BEGIN Extracted entries

-- ==== Sys2Proof/Machine/Collectives.lean ====
section
/-! DEFINITION. The sluice engines: joining, combining, committing and distributing collectives, and their aborts (R405 to R411); units that go offline (R45, R463, R471). -/

namespace Sys2Proof.Machine

/-! ## A member's parameters (R203, R405) -/

def Member.buf (m : Member) : Nat := bits m.w0 55 0
def Member.count (m : Member) : Nat := bits m.w1 31 0
def Member.group (m : Member) : Nat := bits m.w2 47 32
def Member.nmem (m : Member) : Nat := m.group % 1024 + 1
def Member.step (m : Member) : Nat := bits m.w3 63 32
def Member.kind (m : Member) : Nat := bits m.w3 3 0
def Member.efmt (m : Member) : Nat := bits m.w3 7 4
def Member.rop (m : Member) : Nat := bits m.w3 9 8
def Member.wide (m : Member) : Bool := m.w3.getLsbD 10
def Member.det (m : Member) : Bool := m.w3.getLsbD 11
def Member.leafj (m : Member) : Nat := bits m.w2 31 26
def Member.leafc (m : Member) : Nat := bits m.w2 25 0
def Member.lo (m : Member) : Nat := m.leafc * 2 ^ m.leafj
def Member.hi (m : Member) : Nat := (m.leafc + 1) * 2 ^ m.leafj

/-- Bytes of an element of EFMT. -/
def Member.size (m : Member) : Nat :=
  match m.efmt with
  | 1 => 2 | 2 => 2 | 4 => 1 | _ => 4

/-- What the first member fixes (R406). -/
def Member.params (m : Member) : List Nat := [m.kind, m.rop, m.efmt, m.wide.toNat, m.det.toNat, m.count, m.nmem]

/-- Cases in which `SLUICE` is an illegal operand, with the reserved bits of its words (R391, R406). -/
def Member.illegal (m : Member) : Bool :=
  decide (bits m.w0 63 56 ≠ 0 ∨ bits m.w1 63 32 ≠ 0 ∨ bits m.w2 63 48 ≠ 0 ∨ bits m.w3 31 12 ≠ 0) ||
  decide (3 < m.kind ∨ m.rop = 3 ∨ 4 < m.efmt ∨ m.buf % 64 ≠ 0 ∨ m.group / 1024 = 63 ∨ m.count = 0) ||
  (m.wide && decide (m.efmt = 3)) || decide (m.efmt = 4 ∧ m.kind < 2) || decide (31 < m.leafj ∨ 2 ^ 32 < m.hi) ||
  decide ((m.kind = 1 ∨ m.kind = 2) ∧ m.count % m.nmem ≠ 0)

def Member.die (m : Member) : Nat := dieOf m.u

/-- Address of its completion record, 64 bytes below the buffer in 64-bit arithmetic (R405). -/
def Member.recVa (m : Member) : Nat := (m.buf + 2 ^ 64 - 64) % 2 ^ 64

/-- The member that a tracker of a unit's task names: its issuer, its staging register, GROUP, STEP and buffer (R389, R410). -/
def Member.isNamed (m : Member) (u task cl : Nat) (t : ClTrack) : Bool :=
  t.valid && m.inserted.isNone && decide (m.u = u ∧ m.task = task ∧ m.cl = cl ∧ m.group = t.group ∧ m.step = t.step ∧ m.buf = t.buf)

/-- Rank by LEAFC × 2^LEAFJ (R405). -/
def Inst.position (i : Inst) (m : Member) : Nat := (i.members.filter fun x => decide (x.lo < m.lo)).length

/-! ## The member's record (R409) and its completion -/

/-- A completion record. -/
def recordBytes (state cause step base len group agreed : Nat) (ovf nv : Bool) : List Byte :=
  toBytes 8 (state * 2 ^ 56 + nv.toNat * 2 ^ 41 + ovf.toNat * 2 ^ 40 + cause * 2 ^ 32 + step) ++ toBytes 8 base ++
    toBytes 8 len ++ toBytes 8 (group * 2 ^ 48 + agreed) ++ List.replicate 32 0

/-- The engine writes the record, then posts the flag. An inserted member has neither (R414). A record that cannot be
written is left. -/
def State.deliverRecord (s : State) (m : Member) (rec : List Byte) : State :=
  if m.inserted.isSome then s
  else
    let s := match s.engineWrite m.die m.tsid m.recVa rec with
      | .ok t => t
      | .error _ => s
    match m.flag with
    | some k => s.post m.u m.u k
    | none => s

/-- How a member ended, for the tracker that names it (R410). An inserted member has no tracker. -/
def State.noteEnd (s : State) (m : Member) (part state cause arrived : Nat) : State :=
  if m.inserted.isSome then s
  else
    let e : MemberEnd := { m := { m with contrib := none, put := false, bad := 0 }, part := part, state := state, cause := cause, arrived := arrived }
    { s with memberEnds := e :: s.memberEnds.filter fun x => !decide (x.m = e.m ∧ x.part = part) }

/-- An ended instance that a partition, TAG and STEP name (R406). -/
def State.endedInst (s : State) (line part tag step : Nat) : Option Ended :=
  s.ended.find? fun e => decide (e.part = part ∧ e.tag = tag ∧ e.line = line ∧ e.step = step)

/-! ## Joining (R406) -/

/-- Why a member fails the instance it joins, if it does. -/
def Inst.mismatch (i : Inst) (m : Member) : Option Nat :=
  match i.members with
  | [] => none
  | f :: _ =>
    if f.params ≠ m.params then some 1
    else if f.nmem ≤ i.members.length || i.members.any fun x => decide (x.lo < m.hi ∧ m.lo < x.hi) then some 2
    else none

/-- The instance of a partition, TAG, STEP and line that still collects. -/
def Inst.collects (i : Inst) (line part tag step : Nat) : Bool :=
  decide (i.part = part ∧ i.group / 1024 = tag ∧ i.step = step ∧ i.line = line) && !i.committed && i.abort.isNone

/-- A member is started: it meets an ended instance, or joins or starts a live one. -/
def State.joinMember (s : State) (m : Member) (line : Nat) : State :=
  let part := (s.dieAt m.die).partition
  let tag := m.group / 1024
  match s.endedInst line part tag m.step with
  | some e =>
    let r := if e.state = 1 then (3, 2) else (e.state, e.cause)
    (s.deliverRecord m (recordBytes r.1 r.2 e.step m.buf 0 e.group e.agreed false false)).noteEnd m part r.1 r.2 e.arrived
  | none => match s.insts.find? fun i => i.collects line part tag m.step with
    | some i =>
      let bad := i.mismatch m
      let s := { s with insts := s.insts.map fun (x : Inst) => if x.id = i.id then { x with members := x.members ++ [m] } else x }
      match bad with
      | some cause => s.abortInsts (fun x => decide (x.id = i.id)) cause none
      | none => s
    | none =>
      { s with
        insts := s.insts ++ [{ id := s.nextInst, part := part, group := m.group, step := m.step, line := line, members := [m] }]
        nextInst := s.nextInst + 1 }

END Extracted entries

**What the task requires**
Output each line of the records above exactly, beginning at the first, and stop once the line containing "def Member.count (m" has been output.

**Task result**
-- ==== Sys2Proof/Machine/Collectives.lean ====
section
/-! DEFINITION. The sluice engines: joining, combining, committing and distributing collectives, and their aborts (R405 to R411); units that go offline (R45, R463, R471). -/

namespace Sys2Proof.Machine

/-! ## A member's parameters (R203, R405) -/

def Member.buf (m : Member) : Nat := bits m.w0 55 0
def Member.count (m : Member) : Nat := bits m.w1 31 0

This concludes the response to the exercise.